• **What needs to be done**: From the entries below, retype only the lines from the one with "(q.u32 16 != 0" through the one with "test := bit", exactly as written.

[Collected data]

Content starts

-- ==== Sys2Proof/Machine/Sys.lean ====
section
/-!
DEFINITION. SYS_IDENTIFY, SYS_HELLO, SYS_NOP (spec/03_command_interface.md, R80 to R83), SYS_HEALTH
(spec/16_events_and_statistics.md, R427), SYS_RESET, SYS_GPIO, SYS_CONFIG_SAVE
(spec/17_bring_up_and_discovery.md, R434, R443), SYS_FW_WRITE and SYS_FW_ACTIVATE
(spec/04_security_and_debug.md, R103 to R107).
-/
namespace Sys2Proof.Machine

/-- Role of a command's ring; a command the device replays runs as on an Owner ring (17 R435). -/
def State.cmdRole (s : State) (q : Cmd) : Nat := if q.ring < 8 then (s.ring q.ring).role else 0

/-- Checks of a command without parameters. -/
def noParams (q : Cmd) (_s : State) : Option Reply := firstFail (shape q 0 [])

/-- SYS_NOP does nothing (R81). -/
def sysNopEffect (_q : Cmd) (s : State) : Ans := .done .good s

/-- SYS_NOP (R81). -/
def execSysNop (q : Cmd) (s : State) : Host.Outcome State Fault Refusal := runCmd 0x0105 noParams sysNopEffect q s

/-- SYS_IDENTIFY's result (Table 3-21). -/
def identity (q : Cmd) (s : State) : List Byte :=
  toLe 2 0x8200 ++ toLe 1 0xA1 ++ toLe 1 0x22 ++ toLe 4 s.sec.running.fwVersion ++ toLe 2 s.sec.running.featLevel
    ++ toLe 2 s.hif.floor ++ toLe 1 s.sec.bootImage ++ toLe 1 q.ring ++ toLe 1 (s.cmdRole q) ++ toLe 1 0

/-- SYS_IDENTIFY (R81). -/
def sysIdentifyEffect (q : Cmd) (s : State) : Ans := .done (.good (identity q s)) s

/-- SYS_IDENTIFY (R81). -/
def execSysIdentify (q : Cmd) (s : State) : Host.Outcome State Fault Refusal := runCmd 0x0101 noParams sysIdentifyEffect q s

/-- The highest version v with CP_MIN and CP_MAX of the device (2 and 2, R72) within the host's range. -/
def agree (hostMin hostMax : Nat) : Option Nat := if hostMin ≤ 2 ∧ 2 ≤ hostMax then some 2 else none

/-- Checks of SYS_HELLO (R82): it carries ORDER_BARRIER. -/
def sysHelloCheck (q : Cmd) (_s : State) : Option Reply :=
  firstFail (shape q 16 [(0, 8)] ++
    [ (!bit q.flags 1, Reply.err .badParam),
      ((agree (q.u8 1) (q.u8 0)).isNone, { status := .version, detail := 0x0004, aux := 0x22 }) ])

/-- SYS_HELLO (R82): the agreed version, FEAT_HOST and HOST_ID of the ring. -/
def sysHelloEffect (q : Cmd) (s : State) : Ans :=
  let v := (agree (q.u8 1) (q.u8 0)).getD 2
  .done (.good (toLe 1 v ++ toLe 1 0 ++ toLe 2 s.hif.floor ++ toLe 2 s.sec.running.featLevel ++ toLe 2 0
      ++ toLe 4 s.sec.running.fwVersion ++ toLe 2 0x8200 ++ toLe 1 0xA1 ++ toLe 1 (s.cmdRole q)))
    (s.onRing q.ring fun r => { r with agreed := v, featHost := q.u16 2, hostId := q.u32 4 })

/-- SYS_HELLO (R82). -/
def execSysHello (q : Cmd) (s : State) : Host.Outcome State Fault Refusal := runCmd 0x0102 sysHelloCheck sysHelloEffect q s

/-! SYS_HEALTH (16 R427). -/

/-- A retired entry of Table 16-7. -/
def encRetired (r : Retired) : List Byte :=
  toLe 2 r.unit ++ toLe 1 r.criterion ++ toLe 1 (b2n r.before + 2 * b2n r.deviceFault) ++ toLe 4 0 ++ toLe 4 r.sec ++ toLe 4 r.frac

/-- The SYS_HEALTH structure (Table 16-7), with at most n retired entries. -/
def healthBlock (n : Nat) (s : State) : List Byte :=
  (s.hif.rings.flatMap fun r => toLe 2 r.featHost ++ toLe 2 0 ++ toLe 4 r.hostId)
    ++ (s.stat.retired.take n).flatMap encRetired

/-- SYS_HEALTH's inline result (Table 16-6). -/
def healthResult (s : State) : List Byte :=
  let flags := b2n s.board.fault + 2 * b2n s.thm.hold + 4 * b2n (decide (s.stat.lostAtHealth < s.hif.lost)) + 8 * b2n s.stat.overwritten
  toLe 2 flags ++ toLe 2 s.stat.retired.length ++ toLe 2 (s.stat.fault.getD 0xFFFF)
    ++ toLe 1 (if s.thm.hold then 3 else s.thm.level) ++ toLe 1 0 ++ toLe 4 ((s.tb 1).sec.emod (2 ^ 32)).toNat ++ toLe 4 s.hif.lost

/-- Checks of SYS_HEALTH. -/
def sysHealthCheck (q : Cmd) (_s : State) : Option Reply := firstFail (shape q 16 [(8, 8)] ++ [(addrBad q 8, Reply.bad 8)])

/-- SYS_HEALTH (16 R427): on Ethernet at most 85 retired entries. -/
def sysHealthEffect (q : Cmd) (s : State) : Ans :=
  .done (.withExt (healthResult s) (q.u64 8) (healthBlock (if q.src.isSome then 85 else s.stat.retired.length) s))
    (s.onStat fun t => { t with overwritten := false, lostAtHealth := s.hif.lost })

/-- SYS_HEALTH (16 R427). -/
def execSysHealth (q : Cmd) (s : State) : Host.Outcome State Fault Refusal := runCmd 0x0103 sysHealthCheck sysHealthEffect q s

/-! SYS_RESET and SYS_GPIO (17 R443). -/

/-- Checks of SYS_RESET (17 R443): not on a device ACTIVE in a pair, nor while a run is armed without
FORCE. -/
def sysResetCheck (q : Cmd) (s : State) : Option Reply :=
  firstFail (shape q 8 [(0, 1), (4, 4)] ++
    [ (extraBits (q.u8 0) 1, Reply.bad 0),
      (q.u32 4 != 0x54535252, Reply.bad 4),
      (s.pair.st == .active || (s.fire.run.isSome && !bit (q.u8 0) 0), Reply.err .state 0x0205) ])

/-- SYS_RESET writes its completion and then resets (17 R443, cause 3). -/
def sysResetEffect (_q : Cmd) (s : State) : Ans := .done .good (s.onSec fun c => { c with resetOrdered := some 3 })

/-- SYS_RESET (17 R443). -/
def execSysReset (q : Cmd) (s : State) : Host.Outcome State Fault Refusal := runCmd 0x0106 sysResetCheck sysResetEffect q s

/-- The bits of a set in a mask taken from a, the others from b. -/
def mergeBits (mask a b : Nat) : Nat := (a &&& mask) + (b &&& (0xFFFF - mask % 65536))

/-- Levels on the sixteen GPIO pins: an output's own level, or the level outside of an input and of an
open-drain output at 1. -/
def Board.levels (b : Board) : Nat :=
  ((List.range 16).map fun i =>
    let drives := bit b.gpioDir i && (!bit b.gpioOd i || !bit b.gpioOut i)
    if (if drives then bit b.gpioOut i else bit b.gpioIn i) then 2 ^ i else 0).sum

/-- Checks of SYS_GPIO. -/
def sysGpioCheck (q : Cmd) (_s : State) : Option Reply := firstFail (shape q 16 [(0, 8)])

/-- SYS_GPIO (17 Table 17-9): direction, open drain and levels of the pins in MASK. -/
def sysGpioEffect (q : Cmd) (s : State) : Ans :=
  let m := q.u16 0
  let s := s.onBoard fun b => { b with
    gpioDir := mergeBits m (q.u16 2) b.gpioDir, gpioOd := mergeBits m (q.u16 4) b.gpioOd, gpioOut := mergeBits m (q.u16 6) b.gpioOut }
  let pins := (List.range 16).filter fun i => bit m i && bit (q.u16 2) i
  let s := s.emits (pins.map fun i => .pin (.gpio i) (bit (q.u16 6) i))
  .done (.good (toLe 2 s.board.levels)) s

/-- SYS_GPIO (17 R443). -/
def execSysGpio (q : Cmd) (s : State) : Host.Outcome State Fault Refusal := runCmd 0x010B sysGpioCheck sysGpioEffect q s

/-! Writes to SPI NOR that a command waits for. Regions: 0 protection table, 1 key store, 2 image slot,
3 saved configuration, 4 board record, 5 boot directory. -/

/-- Begin a write to SPI NOR; its command waits for NOR_WRITE_DONE. -/
def beginNor (region : Nat) (bytes : List Byte) (id : CmdId) (s : State) : State :=
  (s.emit (.nor region bytes)).onSec fun c => { c with norWrites := c.norWrites ++ [(region, bytes, id)] }

/-! SYS_CONFIG_SAVE (17 R434). -/

/-- Size of a configuration record: a header of 8 bytes with each command's parameters and block, the
model's own layout (log 12). -/
def recordSize (cs : List (Nat × List Byte × List Byte)) : Nat := (cs.map fun c => 8 + c.2.1.length + c.2.2.length).sum

/-- Checks of SYS_CONFIG_SAVE (17 R434): SLOT 2 takes the board record from the parameter block. -/
def sysConfigSaveCheck (q : Cmd) (s : State) : Option Reply :=
  firstFail (shape q 8 [(0, 2)] true ++
    [ (decide (2 < q.u8 0), Reply.bad 0),
      (extraBits (q.u8 1) 1, Reply.bad 1),
      (decide (q.u8 0 = 2) == q.pblk.isEmpty || decide (65536 < q.pblk.length), Reply.err .badLength),
      (decide (q.u8 0 < 2) && decide (524288 < recordSize s.board.inForce), Reply.err .noSpace 0x0201) ])

/-- SYS_CONFIG_SAVE (17 R434): exclusive device-wide until the flash is written. -/
def sysConfigSaveEffect (q : Cmd) (s : State) : Ans :=
  let s := hold q [.device] false s
  if q.u8 0 = 2 then .wait (beginNor 4 q.pblk q.id s)
  else .wait (beginNor 3 [] q.id (s.onBoard fun b => { b with saving := some (q.u8 0, bit (q.u8 1) 0) }))

/-- SYS_CONFIG_SAVE (17 R434). -/
def execSysConfigSave (q : Cmd) (s : State) : Host.Outcome State Fault Refusal :=
  runCmd 0x0107 sysConfigSaveCheck sysConfigSaveEffect q s

/-! SYS_FW_WRITE and SYS_FW_ACTIVATE (04 R103 to R106). -/

/-- Slots that may not be written: the running image's, and during a trial the fallback's (04 R105). -/
def State.slotLocked (s : State) (n : Nat) : Bool := n == s.sec.bootImage || (s.sec.onTrial && n == s.nor.bootSlot)

/-- Checks of SYS_FW_WRITE (04 R105, Table 4-12). -/
def sysFwWriteCheck (q : Cmd) (s : State) : Option Reply :=
  firstFail (shape q 24 [(0, 1), (4, 20)] ++
    [ (decide (1 < q.u8 0), Reply.bad 0),
      (decide (12582912 < q.u32 4), Reply.bad 4) ] ++ dmaCheck q 8 16 (some (4, q.u32 4)) ++
    [ (s.holding (.fwSlot (q.u8 0)), Reply.err .busy),
      (s.slotLocked (q.u8 0), Reply.err .state) ])

/-- SYS_FW_WRITE (04 R105): the slot is erased, written and verified; abortable, and an aborted write
leaves it empty. -/
def sysFwWriteEffect (q : Cmd) (s : State) : Ans :=
  let n := q.u8 0
  let s := hold q [.fwSlot n] true s
  .wait (beginNor 2 (q.bulk (q.u32 4)) q.id (s.onNor fun f => { f with slots := upd n (fun _ => none) f.slots }))

/-- SYS_FW_WRITE (04 R105). -/
def execSysFwWrite (q : Cmd) (s : State) : Host.Outcome State Fault Refusal :=
  runCmd 0x0109 sysFwWriteCheck sysFwWriteEffect q s

/-- Checks of SYS_FW_ACTIVATE (04 R104, R106). -/
def sysFwActivateCheck (q : Cmd) (s : State) : Option Reply :=
  firstFail (shape q 8 [(0, 2)] ++
    [ (decide (2 < q.u8 0), Reply.bad 0),
      (decide (q.u8 0 = 0) && decide (1 < q.u8 1), Reply.bad 1),
      (decide (q.u8 0 = 0) && s.holding (.fwSlot (q.u8 1)), Reply.err .busy),
      (decide (q.u8 0 = 2) && !s.sec.confirmed, Reply.err .state),
      (decide (q.u8 0 = 0) && (slotFault (s.nor.slots.getD (q.u8 1) none) s.sec.fwRevoked s.sec.svnMin).isSome,
        Reply.err .verifyFail ((slotFault (s.nor.slots.getD (q.u8 1) none) s.sec.fwRevoked s.sec.svnMin).getD 0)) ])

/-- SYS_FW_ACTIVATE (04 R104, R106): SELECT names the next boot's trial image, CONFIRM makes the running
image permanent, COMMIT_SVN blows fuses up to its SVN. -/
def sysFwActivateEffect (q : Cmd) (s : State) : Ans :=
  match q.u8 0 with
  | 0 => .done .good ((s.emit (.nor 5 [])).onNor fun n => { n with trial := some (q.u8 1) })
  | 1 =>
    .done .good (((s.emit (.nor 5 [])).onNor fun n => { n with bootSlot := s.sec.bootImage }).onSec
      fun c => { c with confirmed := true, onTrial := false })
  | _ => .done .good (s.onSec fun c => { c with svnMin := max c.svnMin c.running.svn })

/-- SYS_FW_ACTIVATE (04 R106). -/
def execSysFwActivate (q : Cmd) (s : State) : Host.Outcome State Fault Refusal :=
  runCmd 0x010A sysFwActivateCheck sysFwActivateEffect q s

end Sys2Proof.Machine
end

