-- ==== Sys2Proof/Machine/Time.lean ====
section
/-!
DEFINITION. The TIME commands but TIME_TRIGGER, and captures (spec/06_time_bases.md, R146, R149, R152 to
R155).
-/
namespace Sys2Proof.Machine

/-! TIME_CONFIG (Table 6-3). -/

/-- Checks of TIME_CONFIG. -/
def timeConfigCheck (q : Cmd) (_s : State) : Option Reply :=
  let lock := orDefault (q.u16 2) 100
  firstFail (shape q 24 [(0, 24)] ++
    [ (decide (1 < q.u8 0), Reply.bad 0),
      (extraBits (q.u8 1) 1, Reply.bad 1),
      (decide (10000 < lock), Reply.bad 2),
      (decide (orDefault (q.u16 4) 1000 ≤ lock), Reply.bad 4),
      (decide (500 < q.u16 6), Reply.bad 6),
      (q.u32 16 != 0 && (decide (q.u32 16 < 100) || decide (1000000000 < q.u32 16)), Reply.bad 16),
      (decide (10000 < q.u16 22), Reply.bad 22) ])

/-- TIME_CONFIG: a change of servo parameters applies from the next sample (R154). -/
def timeConfigEffect (q : Cmd) (s : State) : Ans :=
  let s := s.onDom (q.u8 0) fun d => { d with
    test := bit (q.u8 1) 0, lockNs := orDefault (q.u16 2) 100, unlockNs := orDefault (q.u16 4) 1000
    joinPpm := orDefault (q.u16 6) 100, kp := q.u32 8, ki := q.u32 12, stepNs := orDefault (q.u32 16) 1000
    warnS := orDefault (q.u16 20) 600 }
  .done .good (if q.u8 0 = 0 then s.onTim fun t => { t with tb3Step := orDefault (q.u16 22) 1000 } else s)

/-- TIME_CONFIG (R154). -/
def execTimeConfig (q : Cmd) (s : State) : Host.Outcome State Fault Refusal := runCmd 0x0901 timeConfigCheck timeConfigEffect q s

/-! TIME_READ (Tables 6-4, 6-5). -/

/-- The code of a PTP state (Table 6-12). -/
def Ptp.code : Ptp → Nat
  | .off => 0 | .acquiring => 1 | .joining => 2 | .locked => 3 | .holdover => 4 | .recovering => 5 | .master => 6 | .test => 7

/-- Checks of TIME_READ: ADDR 0 asks for no snapshot on PCIe. -/
def timeReadCheck (q : Cmd) (s : State) : Option Reply :=
  firstFail (shape q 16 [(0, 1), (8, 8)] ++
    [ (decide (3 < q.u8 0) && q.u8 0 != 0x0F, Reply.bad 0), (addrBad q 8, Reply.bad 8),
      (s.isRetired (0x0D00 + q.u8 0), Reply.errUnit .retired 0 (0x0D00 + q.u8 0)) ])

/-- The snapshot (Table 6-5), latched in one TB clock. -/
def timeSnapshot (s : State) : List Byte :=
  (s.tim.tb.flatMap fun t => encT t.t32) ++ encN30 s.latchedTbf.1 s.latchedTbf.2.1
    ++ toLeS 4 (s.tb 0).adj ++ toLeS 4 (s.tb 2).adj ++ toLeS 4 (s.tb 3).adj

/-- TIME_READ (Table 6-4). -/
def timeReadEffect (q : Cmd) (s : State) : Ans :=
  let n := q.u8 0
  let value := if n = 0x0F then encN30 s.latchedTbf.1 s.latchedTbf.2.1 else encT (s.tb n).t32
  let st := if n = 0 || n = 0x0F then (s.dom 0).st.code else if n = 2 then (s.dom 1).st.code else 0
  let ext := if q.src.isNone && q.u64 8 == 0 then [] else timeSnapshot s
  .done (.withExt (value ++ toLe 1 st) (q.u64 8) ext) s

/-- TIME_READ (R154). -/
def execTimeRead (q : Cmd) (s : State) : Host.Outcome State Fault Refusal := runCmd 0x0902 timeReadCheck timeReadEffect q s

/-! TIME_STEP (R146). -/

/-- Checks of TIME_STEP (R146). -/
def timeStepCheck (q : Cmd) (s : State) : Option Reply :=
  let st := (s.dom (q.u8 0 / 2)).st
  firstFail (shape q 24 [(0, 2), (4, 12)] ++
    [ (q.u8 0 != 0 && q.u8 0 != 2, Reply.bad 0),
      (decide (1 < q.u8 1), Reply.bad 1),
      (s.isRetired (0x0D00 + q.u8 0), Reply.errUnit .retired 0 (0x0D00 + q.u8 0)),
      ((decide (q.u8 0 = 0) && s.fire.run.isSome) || st == .joining || st == .locked || st == .test, Reply.err .state) ])

/-- TIME_STEP (R146): by an offset, or to a value. -/
def timeStepEffect (q : Cmd) (s : State) : Ans :=
  let n := q.u8 0
  let t := s.tb n
  let sec := rdS q.params 8 8
  let frac := rd q.params 4 4 * 2 ^ 32
  if q.u8 1 = 1 then .done .good (stepTb n sec frac s)
  else
    let total := t.frac + frac
    .done .good (stepTb n (t.sec + sec + (total / 2 ^ 64 : Nat)) (total % 2 ^ 64) s)

/-- TIME_STEP (R146). -/
def execTimeStep (q : Cmd) (s : State) : Host.Outcome State Fault Refusal := runCmd 0x0903 timeStepCheck timeStepEffect q s

/-! TIME_PTP_CONFIG (R139, R140, Table 6-7). -/

/-- Only one port of a domain may be master-capable (R140). -/
def masterClash (q : Cmd) (s : State) : Bool :=
  let o := s.ptp (1 - q.u8 0)
  q.u8 1 != 0 && o.role == q.u8 1 && o.masterCapable && bit (q.u8 3) 2

/-- Checks of TIME_PTP_CONFIG. -/
def timePtpConfigCheck (q : Cmd) (s : State) : Option Reply :=
  firstFail (shape q 32 [(0, 11), (12, 2), (16, 8)] ++
    [ (decide (1 < q.u8 0), Reply.bad 0),
      (decide (2 < q.u8 1), Reply.bad 1),
      (decide (127 < q.u8 2), Reply.bad 2),
      (extraBits (q.u8 3) 15 || masterClash q s, Reply.bad 3),
      (decide (q.s8 4 < -7) || decide (1 < q.s8 4), Reply.bad 4),
      (decide (q.s8 5 < -7) || decide (5 < q.s8 5), Reply.bad 5),
      (decide (q.s8 6 < -3) || decide (4 < q.s8 6), Reply.bad 6),
      (q.u8 7 == 1 || decide (10 < q.u8 7), Reply.bad 7),
      (q.u16 12 != 0 && decide (q.u16 12 < 20), Reply.bad 12),
      (s.isRetired (unitEth (q.u8 0)), Reply.errUnit .retired 0 (unitEth (q.u8 0))),
      (!(s.hif.eth.getD (q.u8 0) {}).enable, Reply.errUnit .state 0 (unitEth (q.u8 0))) ])

/-- The parameters of TIME_PTP_CONFIG on a port. -/
def PtpPort.configured (q : Cmd) (t : PtpPort) : PtpPort :=
  { t with
    role := q.u8 1, domainNumber := q.u8 2, p2p := bit (q.u8 3) 0, l2 := bit (q.u8 3) 1
    masterCapable := bit (q.u8 3) 2, twoStep := bit (q.u8 3) 3
    logSync := q.s8 4, logDelay := q.s8 5, logAnnounce := q.s8 6
    announceTimeout := orDefault (q.u8 7) 3, priority1 := q.u8 8, priority2 := q.u8 9
    clockClass := orDefault (q.u8 10) 248, pathStepNs := orDefault (q.u16 12) 200
    ingress := q.s32 16, egress := q.s32 20 }

/-- What a port keeps when it serves another domain: nothing of the old one but its ASYM. -/
def PtpPort.fresh (t : PtpPort) : PtpPort := { asym := t.asym }

/-- A domain starts again from nothing: OFF without a port, else ACQUIRING (Table 6-2); a port in MASTER whose domain both ports now
serve, or that is no longer master-capable, becomes a slave (R140). -/
def settleDomain (d : Nat) (s : State) : State :=
  let served := (s.ptp 0).role == d + 1 || (s.ptp 1).role == d + 1
  if !served then
    setPtp d .off (s.onDom d fun x => { x with servoPort := none, gm := none, slewing := false, holdSince := none })
  else
    let s := [0, 1].foldl (fun s p => if (s.ptp p).role == d + 1 && (s.ptp p).isMaster && !s.mayMaster p then leaveMaster d p s else s) s
    if (s.dom d).st == .off then setPtp d .acquiring s
    else match (s.dom d).servoPort with
      | some p => if (s.ptp p).role == d + 1 then s else s.onDom d fun x => { x with servoPort := none }
      | none => s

Content ends

• **Result for this task**:
      (q.u32 16 != 0 && (decide (q.u32 16 < 100) || decide (1000000000 < q.u32 16)), Reply.bad 16),
      (decide (10000 < q.u16 22), Reply.bad 22) ])

/-- TIME_CONFIG: a change of servo parameters applies from the next sample (R154). -/
def timeConfigEffect (q : Cmd) (s : State) : Ans :=
  let s := s.onDom (q.u8 0) fun d => { d with
    test := bit (q.u8 1) 0, lockNs := orDefault (q.u16 2) 100, unlockNs := orDefault (q.u16 4) 1000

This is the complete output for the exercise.